Мне показалось, что Сюзанна стала относиться к нему серьезнее, когда стало ясно, что он закладывает фундамент для своей будущей карьеры. Вдобавок к своей колонке в университетской газете он стал писать рецензии на фильмы, в основном старые, для газеты Колумбуса. Потом он сделался чем-то вроде местной знаменитости, когда получил работу ведущего одной из передач телевидения Колумбуса, которая показывала старые фильмы. Он стал внештатным корреспондентом «Нью-Йорк таймс» — одно тянуло за собой другое потом внештатным корреспондентом многих нью-йоркских журналов.
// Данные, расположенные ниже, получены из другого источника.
-- ==== Sys2Proof/Certificates/Slice0/Obligations.lean ====
section
/-! DEFINITION. The statements for the provers, from the numbered rules of spec/. -/

open Sys2Proof Sys2Proof.Machine

/-! ### Encoding -/

/-- A few words, written out from 30_encoding.md's tables, decode to what they spell. The four request
words are R66's. That register 0x40 is REG_TEMP is a default that R7 takes from general knowledge
(PRESUMED, log entry 2). The last clause decodes nothing, as the block never decodes a command (R74): the
five bytes match the CMD row that they are written from. -/
def Obligations.SampleWordsDecode : Prop :=
  (∀ d, decodeRequest 0x01000055#32 d = .accepted (.feed 0x55#8))
  ∧ (∀ d, decodeRequest 0x17000B18#32 d = .accepted (.encTimeYm 24#8 11#8))
  ∧ (∀ d, decodeRequest 0x1A0003E7#32 d = .accepted (.encTimeMsec 999#16))
  ∧ (∀ d, decodeRequest 0x220186A0#32 d = .accepted (.lutHzRate 100000#24))
  ∧ decodeFrame WireConfig.default
      #v[0x55, 0x71, 0x40, 0x00, 0xE6, 0x09, 0, 0, 0, 0, 0, 0, 0, 0, 0, 0, 0, 0, 0, 0]
      = .accepted (.frameTemp ⟨0#8, 2534#16, 0, 0, 0, 0, 0, 0, 0⟩)
  ∧ matchForm WireConfig.default (.command #v[0xFF, 0xAA, 0x03, 0x09, 0x00])
      = .accepted (.cmdSetRate 0x09#8)

/-- Decoding an encoded host request gives the request back, every operand and the whole DEC_IN frame
included, under every WireConfig (R66). -/
def Obligations.RequestsDecodeToThemselves : Prop :=
  ∀ (cfg : WireConfig) (i : Instr), i.format = .hreq →
    ∃ w d, encode cfg i = some (.request w d) ∧ decodeRequest w d = .accepted i

/-- Decoding an encoded frame gives the frame instruction back, the words its kind does not read
included, under every well-formed WireConfig (R61 to R63, R68). -/
def Obligations.FramesDecodeToThemselves : Prop :=
  ∀ (cfg : WireConfig) (i : Instr), cfg.wf = true → i.wf cfg = true →
    (i.format = .frameS ∨ i.format = .frameR) →
    ∃ F, encode cfg i = some (.frame F) ∧ decodeFrame cfg F = .accepted i

/-- An encoded command matches its own row of the opcode table, every operand included, under every
WireConfig whose command rows are apart. The match reads the table; no step decodes a command (R74). How
rows that overlap are told apart is the model's choice (log entry 9). -/
def Obligations.CommandsDecodeToThemselves : Prop :=
  ∀ (cfg : WireConfig) (i : Instr), cfg.commandsApart = true → i.wf cfg = true → i.format = .cmd →
    ∃ C, encode cfg i = some (.command C) ∧ matchForm cfg (.command C) = .accepted i

/-- A request word that is accepted is the encoding of the request it decodes to: no bit of an
accepted word is dropped, nor of DEC_IN for DECODE (R66). -/
def Obligations.AcceptedRequestHasOneSpelling : Prop :=
  ∀ (cfg : WireConfig) (w : ReqWord) (d : DecIn) (i : Instr), decodeRequest w d = .accepted i →
    (∃ d', encode cfg i = some (.request w d'))
      ∧ ∀ F, i = .decode F → encode cfg i = some (.request w d)

/-- A frame that is accepted is the encoding of the instruction it decodes to (R61 to R63, R68). -/
def Obligations.AcceptedFrameHasOneSpelling : Prop :=
  ∀ (cfg : WireConfig) (F : Frame) (i : Instr), decodeFrame cfg F = .accepted i →
    encode cfg i = some (.frame F)

/-- `le16` and `sle16` (R11), and R42's agreement of a word with its two bytes. -/
def Obligations.HalfWordsAreLittleEndian : Prop :=
  ∀ (F : Frame) (o : Nat) (h : o + 1 < 20),
    u16 (F.le16 o h) = F[o].toNat + 256 * F[o + 1].toNat
      ∧ s16 (F.le16 o h)
          = if 32768 ≤ u16 (F.le16 o h) then (u16 (F.le16 o h) : Int) - 65536
            else (u16 (F.le16 o h) : Int)

/-! ### The step -/

/-- The step runs exactly the instruction that the oldest input stands for, in the state without that
input and without an older response: the request that a word decodes to, the FRAME row that a frame
handed to the decoder decodes to (log entry 7), and the CMD row of a builder called by its name (log
entry 8). -/
def Obligations.StepRunsTheDecodedInstruction : Prop :=
  ∀ (s : State) (rest : List Input), s.cfg.wf = true →
    (∀ w d i, s.pending = .request w d :: rest → decodeRequest w d = .accepted i →
      step s = exec i { s with pending := rest, resp := none })
    ∧ (∀ F i, s.pending = .frame F :: rest → decodeFrame s.cfg F = .accepted i →
      step s = exec i { s with pending := rest, resp := none })
    ∧ (∀ b, s.pending = .builder b :: rest →
      step s = exec b.instr { s with pending := rest, resp := none })

/-- R202: an unassigned op, or a reserved bit that is set, gives ILLEGAL_REQUEST with the request word
and changes nothing else. `assignedOps` lists R66's ops with their reserved bits. -/
def Obligations.IllegalRequestIsAnsweredAndChangesNothing : Prop :=
  ∀ (s : State) (w : ReqWord) (d : DecIn) (rest : List Input),
    s.cfg.wf = true → s.pending = .request w d :: rest →
    (∀ e ∈ assignedOps, reqOp w = e.1 → w &&& e.2 ≠ 0#32) →
      step s = .next { s with pending := rest, resp := some (.error (.illegalRequest w)) }

/-- R230: the reset input, in any state. That it takes one step is the model's choice (log entry 18). -/
def Obligations.ResetInputRestartsTheSynchronizer : Prop :=
  ∀ (s : State) (rest : List Input), s.cfg.wf = true → s.pending = .reset :: rest →
    step s = .next { s with phase := .seekHeading, cursor := 0, pending := rest, resp := none }

/-- R231: after a reset in any state the next byte fed is judged as in SeekHeading: no frame comes, and
a new frame begins exactly at a 0x55. -/
def Obligations.ResetDropsThePartialFrame : Prop :=
  ∀ (s : State) (b : Byte) (rest : List Input), s.cfg.wf = true →
    s.pending = .reset :: feedInput b :: rest →
      observe 2 s = [none, some .noFrame]
        ∧ ∃ t, run 2 s = .next t ∧ t.pending = rest
          ∧ t.phase = (if b = 0x55#8 then Phase.awaitFlag else Phase.seekHeading)
          ∧ t.cursor.val = (if b = 0x55#8 then 1 else 0)

/-- With nothing issued the block holds its state (R215). The step without an input and its empty
response are the model's choice (log entry 17). -/
def Obligations.IdleStepHoldsTheState : Prop :=
  ∀ s : State, s.cfg.wf = true → s.pending = [] → step s = .next { s with resp := none }

/-- A well-formed WireConfig is one with all that R8 lists, BATT_PCT meeting R193's conditions on every
voltage. -/
def Obligations.WellFormedConfigMeetsEveryCondition : Prop :=
  ∀ cfg : WireConfig, cfg.wf = true ↔
    ([cfg.regMag, cfg.regQuat, cfg.regTemp, cfg.regBatt, cfg.regVersion, cfg.regDateTime].Nodup
      ∧ cfg.rateTable.length = 10
      ∧ (cfg.rateTable.map Prod.fst).Nodup
      ∧ (cfg.rateTable.map Prod.snd).Nodup
      ∧ (0x09#8, 100000) ∈ cfg.rateTable
      ∧ ((∃ e ∈ cfg.rateTable, e.2 = 200) ∧ ∀ e ∈ cfg.rateTable, 200 ≤ e.2)
      ∧ ((∃ e ∈ cfg.rateTable, e.2 = 200000) ∧ ∀ e ∈ cfg.rateTable, e.2 ≤ 200000)
      ∧ (∀ cv, 400 ≤ cv → battPercent cfg cv = 100)
      ∧ (∀ cv, cv ≤ 330 → battPercent cfg cv = 0)
      ∧ (∀ c d, c ≤ d → battPercent cfg c ≤ battPercent cfg d)
      ∧ ∀ cv, battPercent cfg cv ≤ 100)

/-- R8 and R204: with an ill-formed WireConfig every step is refused. -/
def Obligations.IllFormedConfigIsRefused : Prop :=
  ∀ s : State, s.cfg.wf = false → step s = .refused .illFormedConfig

/-- R31: what reset leaves. The bytes of `buf` have no value (log entry 6), no response is pending
(R32), and the reset state is in its invariant. -/
def Obligations.ResetStateIsAsTheRulesSay : Prop :=
  State.reset.phase = .seekHeading ∧ State.reset.cursor = 0
    ∧ (∀ o, State.reset.buf.read o = none) ∧ State.reset.resp = none

/-- The reset state satisfies the invariant (R23). -/
def Obligations.ResetStateSatisfiesTheInvariant : Prop := State.reset.Inv

/-! ### FEED -/

/-- R101. -/
def Obligations.SeekHeadingWaitsForAHeading : Prop :=
  ∀ (s : State) (b : Byte), s.phase = .seekHeading →
    (b = 0x55#8 → exec (.feed b) s = .next { s with
      buf := s.buf.write 0 b, cursor := 1, phase := .awaitFlag, resp := some .noFrame })
    ∧ (b ≠ 0x55#8 → exec (.feed b) s = .next { s with resp := some .noFrame })

/-- R102: the four classes of flag byte; every byte that is no flag leaves the phase, the cursor, the
response and the bytes of `buf` but the stale one at offset 1 as SeekHeading would on that byte. The
clauses at 0x55 rest on the flag-position policy of R102, which R245 says has not been checked against a
device (UNVERIFIED, log entry 19). -/
def Obligations.AwaitFlagClassifiesTheFlag : Prop :=
  ∀ (s : State) (b : Byte), s.phase = .awaitFlag →
    (b = 0x61#8 → exec (.feed b) s = .next { s with
      buf := s.buf.write 1 b, cursor := 2, phase := .collecting, resp := some .noFrame })
    ∧ (b = 0x71#8 → exec (.feed b) s = .next { s with
      buf := s.buf.write 1 b, cursor := 2, phase := .awaitRegister, resp := some .noFrame })
    ∧ (b = 0x55#8 → exec (.feed b) s = .next { s with
      buf := (s.buf.write 1 b).write 0 b, cursor := 1, phase := .awaitFlag, resp := some .noFrame })
    ∧ (b ≠ 0x61#8 → b ≠ 0x71#8 → b ≠ 0x55#8 → exec (.feed b) s = .next { s with
      buf := s.buf.write 1 b, cursor := 0, phase := .seekHeading, resp := some .noFrame })
    ∧ (b ≠ 0x61#8 → b ≠ 0x71#8 → ∃ t u, exec (.feed b) s = .next t
      ∧ exec (.feed b) { s with phase := .seekHeading, cursor := 0 } = .next u
      ∧ t.phase = u.phase ∧ t.cursor = u.cursor ∧ t.resp = u.resp
      ∧ ∀ o, o ≠ 1 → t.buf.read o = u.buf.read o)

/-- R103. -/
def Obligations.AwaitRegisterTakesEveryByte : Prop :=
  ∀ (s : State) (b : Byte), s.phase = .awaitRegister →
    exec (.feed b) s = .next { s with
      buf := s.buf.write 2 b, cursor := 3, phase := .collecting, resp := some .noFrame }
А затем он опубликовал антологию старых фильмов, в которой не обошел вниманием никого — даже перечислил исполнителей эпизодических ролей — и, кроме того, дал блестящие, остроумные рецензии на эти фильмы. Вскоре стали поговаривать о том, чтобы ему подготовить собственную программу для местного телевидения.
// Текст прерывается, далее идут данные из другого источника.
-- ==== Sys2Proof/Tests/Slice0.lean ====
section
/-! SUPPORT. The model's own tests. Expected values are those of 95_test_vectors.md (V-…, S…), of the
examples the rules give, or words written out from 30_encoding.md's tables; none is the model's own
answer. -/

namespace Sys2Proof.Tests

open Sys2Proof Sys2Proof.Machine

/-! ### Helpers -/

/-- R7's default bindings. -/
def dflt : WireConfig := WireConfig.default

/-- The default bindings with FWUPD_CODE bound to 0x5A. -/
def bound : WireConfig := { dflt with fwupdCode := some 0x5A#8 }

/-- The default bindings with CHECK_REG_HI. -/
def checking : WireConfig := { dflt with checkRegHi := true }

/-- A frame whose first bytes are given and whose others are zero (the "…" of 95_test_vectors.md). -/
def frame20 (l : List Byte) : Frame := Vector.ofFn fun k => l.getD k.val 0#8

/-- A frame space that holds the given bytes from offset 0 on. -/
def cells (l : List Byte) : Memory := l.zipIdx.map fun (b, k) => (k, b)

/-- The reset state with a phase, a cursor and bytes of `buf`. -/
def held (p : Phase) (c : Fin 20) (l : List Byte) : State :=
  { State.reset with phase := p, cursor := c, buf := cells l }

/-- What a step answers. -/
def answer : Result → Option Response
  | .next t => t.resp
  | _ => none

/-- Where a step leaves the synchronizer. -/
def place : Result → Option (Phase × Fin 20)
  | .next t => some (t.phase, t.cursor)
  | _ => none

/-- The fault a step ends in. -/
def faultOf : Result → Option Fault
  | .fault f => some f
  | _ => none

/-- The refusal a step ends in. -/
def refusalOf : Result → Option Refusal
  | .refused r => some r
  | _ => none

/-- The byte of `buf` at an offset after a step. -/
def byteAfter (o : Nat) : Result → Option Byte
  | .next t => t.buf.read o
  | _ => none

/-- The step that takes an input in a state. -/
def onInput (x : Input) (s : State := State.reset) : Result := step { s with pending := [x] }

/-- The step that takes a request word. -/
def onWord (w : ReqWord) (s : State := State.reset) : Result := onInput (.request w 0) s

/-- The step that takes DECODE of a frame. -/
def onDecode (F : Frame) (s : State := State.reset) : Result :=
  onInput (.request 0x02000000#32 F.toDecIn) s

/-! ### Well-formedness: each check refuses a term that breaks it -/

theorem test_default_wf : dflt.wf = true := by decide
theorem test_default_commandsApart : dflt.commandsApart = true := by decide

theorem test_wf_refuses_equal_registers :
    ({ dflt with regQuat := 0x3A#8 } : WireConfig).regsDistinct = false
      ∧ ({ dflt with regQuat := 0x3A#8 } : WireConfig).wf = false := by decide

theorem test_wf_refuses_nine_rates :
    ({ dflt with rateTable := defaultRateTable.eraseIdx 3 } : WireConfig).ratesTen = false
      ∧ ({ dflt with rateTable := defaultRateTable.eraseIdx 3 } : WireConfig).wf = false := by decide

theorem test_wf_refuses_equal_codes :
    ({ dflt with rateTable := defaultRateTable.set 0 (0x02#8, 200) } : WireConfig).rateCodesDistinct
        = false
      ∧ ({ dflt with rateTable := defaultRateTable.set 0 (0x02#8, 200) } : WireConfig).wf = false := by
  decide

theorem test_wf_refuses_equal_frequencies :
    ({ dflt with rateTable := defaultRateTable.set 1 (0x02#8, 200) } : WireConfig).rateFreqsDistinct
        = false
      ∧ ({ dflt with rateTable := defaultRateTable.set 1 (0x02#8, 200) } : WireConfig).wf = false := by
  decide

theorem test_wf_refuses_without_100Hz :
    ({ dflt with rateTable := defaultRateTable.set 8 (0x0A#8, 100000) } : WireConfig).rateHas100Hz
        = false
      ∧ ({ dflt with rateTable := defaultRateTable.set 8 (0x0A#8, 100000) } : WireConfig).wf = false := by
  decide

theorem test_wf_refuses_lower_than_200mHz :
    ({ dflt with rateTable := defaultRateTable.set 1 (0x02#8, 199) } : WireConfig).rateLowest = false
      ∧ ({ dflt with rateTable := defaultRateTable.set 1 (0x02#8, 199) } : WireConfig).wf = false := by
  decide

theorem test_wf_refuses_above_200Hz :
    ({ dflt with rateTable := defaultRateTable.set 7 (0x08#8, 200001) } : WireConfig).rateHighest
        = false
      ∧ ({ dflt with rateTable := defaultRateTable.set 7 (0x08#8, 200001) } : WireConfig).wf = false := by
  decide

theorem test_wf_refuses_missed_anchor :
    ({ dflt with battPct := defaultBattPct.set 70 99 } : WireConfig).battAnchors = false
      ∧ ({ dflt with battPct := defaultBattPct.set 70 99 } : WireConfig).wf = false := by decide

theorem test_wf_refuses_decreasing_percentages :
    ({ dflt with battPct := defaultBattPct.set 5 80 } : WireConfig).battNonDecreasing = false
      ∧ ({ dflt with battPct := defaultBattPct.set 5 80 } : WireConfig).wf = false := by decide

theorem test_wf_refuses_percentage_over_100 :
    ({ dflt with battPct := defaultBattPct.set 69 101 } : WireConfig).battInRange = false
      ∧ ({ dflt with battPct := defaultBattPct.set 69 101 } : WireConfig).wf = false := by decide

theorem test_commandsApart_refuses_shared_code :
    ({ dflt with cmdRead := 0x30#8 } : WireConfig).commandsApart = false
      ∧ ({ dflt with fwupdCode := some 0x00#8 } : WireConfig).commandsApart = false := by decide

theorem test_commandsApart_refuses_shared_argument :
    ({ dflt with argRestore := 0x00#8 } : WireConfig).commandsApart = false
      ∧ ({ dflt with argCalMag := 0x01#8 } : WireConfig).commandsApart = false := by decide

theorem test_instr_wf_refuses_byte_three :
    (Instr.frameMag ⟨1#8, 0, 0, 0, 0, 0, 0, 0, 0⟩).wf checking = false
      ∧ (Instr.frameMag ⟨1#8, 0, 0, 0, 0, 0, 0, 0, 0⟩).wf dflt = true := by decide

theorem test_instr_wf_refuses_named_burst :
    (Instr.frameBurst 0x64#8 ⟨0#8, 0, 0, 0, 0, 0, 0, 0, 0⟩).wf dflt = false
      ∧ (Instr.frameBurst 0x65#8 ⟨0#8, 0, 0, 0, 0, 0, 0, 0, 0⟩).wf dflt = true := by decide

theorem test_instr_wf_refuses_unbound_fw_update :
    Instr.cmdFwUpdate.wf dflt = false ∧ Instr.cmdFwUpdate.wf bound = true := by decide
Мне кажется, что именно тогда Сюзанна переоценила как свои достоинства, так и достоинства Поли.

Я спросила Сюзанну о ее намерениях относительно него. Другая бы на ее месте рассердилась, но она лишь рассмеялась:

— Баффи Энн, ты ужасно цинична. Неужели тебе не пришло в голову, что я все сильнее и сильнее привязывалась к Поли, учитывая, что мы знакомы уже больше двух лет? Разве не может так случиться, что симпатия, которую я испытывала к Поли все это время, переросла в нечто большее, чем дружеская привязанность?
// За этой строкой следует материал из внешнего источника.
-- ==== Sys2Proof/Proofs/PureInstructions.lean ====
section
/-! PROOF. What an instruction other than FEED can do, said once: it answers from the configuration and
its operands alone (10_state.md R25, 20_memory.md R45). -/

namespace Sys2Proof.Machine

open Sys2Proof

/-- Under one configuration a meaning ends the same way in every state: with one response, written over
an otherwise unchanged state, or with one refusal. -/
def AnswersByConfig (m : State → Result) (cfg : WireConfig) : Prop :=
  (∃ r, ∀ s : State, s.cfg = cfg → m s = .next (s.respond r))
    ∨ ∃ q, ∀ s : State, s.cfg = cfg → m s = .refused q

theorem AnswersByConfig.ok (p : WireConfig → Payload) (cfg : WireConfig) :
    AnswersByConfig (fun s => s.ok (p s.cfg)) cfg :=
  .inl ⟨.ok (p cfg), by rintro s rfl; rfl⟩

theorem AnswersByConfig.raise (e : WireConfig → BlockError) (cfg : WireConfig) :
    AnswersByConfig (fun s => s.raise (e s.cfg)) cfg :=
  .inl ⟨.error (e cfg), by rintro s rfl; rfl⟩

/-- Two meanings that agree under a configuration answer alike under it. -/
theorem AnswersByConfig.congr {m k : State → Result} {cfg : WireConfig} (hk : AnswersByConfig k cfg)
    (h : ∀ s : State, s.cfg = cfg → m s = k s) : AnswersByConfig m cfg :=
  hk.imp (fun ⟨r, hr⟩ => ⟨r, fun s hs => (h s hs).trans (hr s hs)⟩)
    fun ⟨q, hq⟩ => ⟨q, fun s hs => (h s hs).trans (hq s hs)⟩

/-- A choice that looks at the configuration alone. -/
theorem AnswersByConfig.ite {m n : State → Result} {cfg : WireConfig} (c : WireConfig → Bool)
    (hm : AnswersByConfig m cfg) (hn : AnswersByConfig n cfg) :
    AnswersByConfig (fun s => if c s.cfg = true then m s else n s) cfg := by
  by_cases hc : c cfg = true
  · exact hm.congr fun s hs => by rw [hs, if_pos hc]
  · exact hn.congr fun s hs => by rw [hs, if_neg hc]

theorem AnswersByConfig.build (code lo hi : WireConfig → Byte) (cfg : WireConfig) :
    AnswersByConfig (fun s => s.build (code s.cfg) (lo s.cfg) (hi s.cfg)) cfg :=
  .ok (fun c => .command (commandBytes (code c) (lo c) (hi c))) cfg

theorem AnswersByConfig.echo (regHi : Byte) (F : WireConfig → Frame) (S : WireConfig → Sample)
    (cfg : WireConfig) : AnswersByConfig (fun s => s.echo regHi (F s.cfg) (S s.cfg)) cfg :=
  .ite (regHiAccepted · regHi) (.ok (fun c => .sample (S c)) cfg)
    (.raise (fun c => .unrecognizedFrame (F c)) cfg)

theorem AnswersByConfig.buildRate (rate : Byte) (cfg : WireConfig) :
    AnswersByConfig (fun s => s.buildRate rate) cfg :=
  .ite (inRateTable · rate) (.build (fun _ => cmdRate) (fun _ => rate) (fun _ => 0#8) cfg)
    (.raise (fun _ => .badArgument rate) cfg)

theorem AnswersByConfig.buildFwUpdate (cfg : WireConfig) :
    AnswersByConfig State.buildFwUpdate cfg := by
  cases h : cfg.fwupdCode with
  | none => exact .inr ⟨.fwUpdateUnbound, fun s hs => by simp [State.buildFwUpdate, hs, h]⟩
  | some c =>
    exact .inl ⟨.ok (.command (commandBytes c 0#8 0#8)), fun s hs => by
      simp [State.buildFwUpdate, hs, h, State.build_eq]⟩

theorem execDecode_answersByConfig (F : Frame) (cfg : WireConfig) :
    AnswersByConfig (execDecode F) cfg := by
  cases h : decodeSample cfg F with
  | accepted S => exact .inl ⟨.ok (.sample S), fun s hs => by simp [execDecode, hs, h]⟩
  | rejected r =>
    exact .inl ⟨.error (.unrecognizedFrame F), fun s hs => by simp [execDecode, hs, h]⟩

theorem execLutRateHz_answersByConfig (rate : Byte) (cfg : WireConfig) :
    AnswersByConfig (execLutRateHz rate) cfg := by
  cases h : rateHz cfg.rateTable rate with
  | none => exact .inl ⟨.error (.badArgument rate), fun s hs => by simp [execLutRateHz, hs, h]⟩
  | some f => exact .inl ⟨.ok (.value f), fun s hs => by simp [execLutRateHz, hs, h]⟩

theorem execLutHzRate_answersByConfig (mhz : BitVec 24) (cfg : WireConfig) :
    AnswersByConfig (execLutHzRate mhz) cfg := by
  cases h : nearestRate mhz.toNat cfg.rateTable with
  | none => exact .inr ⟨.illFormedConfig, fun s hs => by simp [execLutHzRate, hs, h]⟩
  | some e => exact .inl ⟨.ok (.value e.1.toNat), fun s hs => by simp [execLutHzRate, hs, h]⟩

/-- Every instruction but FEED answers from the configuration alone: a case for each constructor, the
request and the builder of one command together. -/
theorem exec_answersByConfig {i : Instr} (hi : ∀ b, i ≠ .feed b) (cfg : WireConfig) :
    AnswersByConfig (exec i) cfg := by
  cases i with
  | feed b => exact absurd rfl (hi b)
  | frameStreamed p => exact .ok (fun _ => .sample (streamedSample p)) cfg
  | frameMag e => exact .echo e.regHi (fun c => echoFrame c.regMag e) (fun _ => magSample e) cfg
  | frameQuat e => exact .echo e.regHi (fun c => echoFrame c.regQuat e) (fun _ => quatSample e) cfg
  | frameTemp e => exact .echo e.regHi (fun c => echoFrame c.regTemp e) (fun _ => tempSample e) cfg
  | frameBatt e => exact .echo e.regHi (fun c => echoFrame c.regBatt e) (fun _ => battSample e) cfg
  | frameVersion e =>
    exact .echo e.regHi (fun c => echoFrame c.regVersion e) (fun _ => versionSample e) cfg
  | frameDateTime d =>
    exact .echo d.regHi (fun c => dateTimeFrame c.regDateTime d) (fun c => dateTimeSample c d) cfg
  | frameBurst reg e =>
    exact .echo e.regHi (fun _ => echoFrame reg e) (fun _ => burstSample reg e) cfg
  | decode F => exact execDecode_answersByConfig F cfg
  | cmdSave | encSave => exact .build (·.cmdSave) (·.argSave) (fun _ => 0#8) cfg
  | cmdRestore | encRestore => exact .build (·.cmdSave) (·.argRestore) (fun _ => 0#8) cfg
  | cmdCalAcc | encCalAcc => exact .build (·.cmdCal) (·.argCalAcc) (fun _ => 0#8) cfg
  | cmdCalMag | encCalMag => exact .build (·.cmdCal) (·.argCalMag) (fun _ => 0#8) cfg
  | cmdCalQuit | encCalQuit => exact .build (·.cmdCal) (·.argCalQuit) (fun _ => 0#8) cfg
  | cmdSetRate rate | encSetRate rate => exact .buildRate rate cfg
  | cmdReadReg reg | encReadReg reg =>
    exact .build (·.cmdRead) (fun _ => reg) (fun _ => 0#8) cfg
  | cmdTimeYm yy mon | encTimeYm yy mon =>
    exact .build (·.cmdTimeYm) (fun _ => yy) (fun _ => mon) cfg
  | cmdTimeDh day hour | encTimeDh day hour =>
    exact .build (·.cmdTimeDh) (fun _ => day) (fun _ => hour) cfg
  | cmdTimeMs min sec | encTimeMs min sec =>
    exact .build (·.cmdTimeMs) (fun _ => min) (fun _ => sec) cfg
  | cmdTimeMsec ms | encTimeMsec ms =>
    exact .build (·.cmdTimeMsec) (fun _ => ms.lo) (fun _ => ms.hi) cfg
  | cmdFwUpdate | encFwUpdate => exact .buildFwUpdate cfg
  | lutBatt cv => exact .ok (fun c => .value (battPercent c cv.toNat)) cfg
  | lutRateHz rate => exact execLutRateHz_answersByConfig rate cfg
  | lutHzRate mhz => exact execLutHzRate_answersByConfig mhz cfg

/-- An instruction other than FEED that gives a next state gives it in every state of the same
configuration, with the same response. -/
theorem exec_next_of_not_feed {i : Instr} {s t : State} (hi : ∀ b, i ≠ .feed b)
    (h : exec i s = .next t) :
    ∃ r, t = s.respond r ∧ ∀ u : State, u.cfg = s.cfg → exec i u = .next (u.respond r) := by
  obtain ⟨r, hr⟩ | ⟨q, hq⟩ := exec_answersByConfig hi s.cfg
  · exact ⟨r, Host.Outcome.next.inj (h.symm.trans (hr s rfl)), hr⟩
  · exact absurd (h.symm.trans (hq s rfl)) nofun

/-- Settles O50, from what `exec_answersByConfig` says of each constructor. -/
theorem onlyFeedChangesState : Obligations.OnlyFeedChangesState := fun _ _ _ hi h =>
  exec_next_of_not_feed hi h

end Sys2Proof.Machine
end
— Может, но вряд ли, — ответила я. — Я просто думаю, что изменилось твое отношение к некоторым ценностям и это твое новое отношение говорит тебе, что у Поли достаточно хорошие перспективы и что он может оказаться тебе чрезвычайно полезным.

Она наградила меня своей профессиональной улыбкой, которой недавно овладела: у нее обнажились ее коренные зубы, а на щеках появились ямочки.

— Ну что ты так переживаешь? Ты всегда говорила, что я должна общаться с более достойными людьми, вот я так и делаю, так что теперь можешь больше обо мне не беспокоиться.

Я не стала говорить, что беспокоюсь вовсе не о ней. К концу учебного года стало ясно, что все-таки специальной передачи у Поли на местном телевидении не будет. Однако его книга по киноведению имела необыкновенный успех, и ему предложили вести постоянную колонку о старых фильмах в ежедневной нью-йоркской газете. Так что после окончания университета в этом году он отправлялся в Нью-Йорк. И ехал он не один — с ним отправлялась и Сюзанна. Она собиралась стать знаменитой манекенщицей. Поли будет работать над своей колонкой, писать еще одну книгу и помогать Сюзанне, устраивая ей рекламу. Затем, естественно, ими обоими заинтересуется Голливуд.

Я испытывала смешанные чувства. С одной стороны, мне будет ее не хватать. Я знала все ее недостатки, и она частенько меня раздражала, но я любила ее и знала, что несмотря на свой эгоизм она меня тоже любит. Но, с другой, я была рада за нее, потому что чувствовала, что она произведет в Нью-Йорке фурор — она всегда добивалась своего. Ну, а в-третьих, я беспокоилась за Поли.

— Ты его действительно любишь?

— О Господи, Баффи, ну какая любовь! У нас с Поли просто отношения. На какое-то время… В мире сейчас происходит не пойми чего… Все кругом меняется и еще это… — как они там ее называют — культурная революция. Ты просто отстала от времени. Ты живешь в прошлом десятилетии, как любимые кинозвезды Поли. Я согласилась только поехать с ним в Нью-Йорк. Я не давала ему никаких обязательств и обещаний. Он просто хочет помочь мне сделать карьеру и добиться успеха.

— Ну да, — пробормотала я, — только он просто безумно любит тебя.

— Это он так говорит. — Она встряхнула головой. — Но кто знает? Мужчины такие коварные. Может быть, он просто хочет использовать меня в своих интересах.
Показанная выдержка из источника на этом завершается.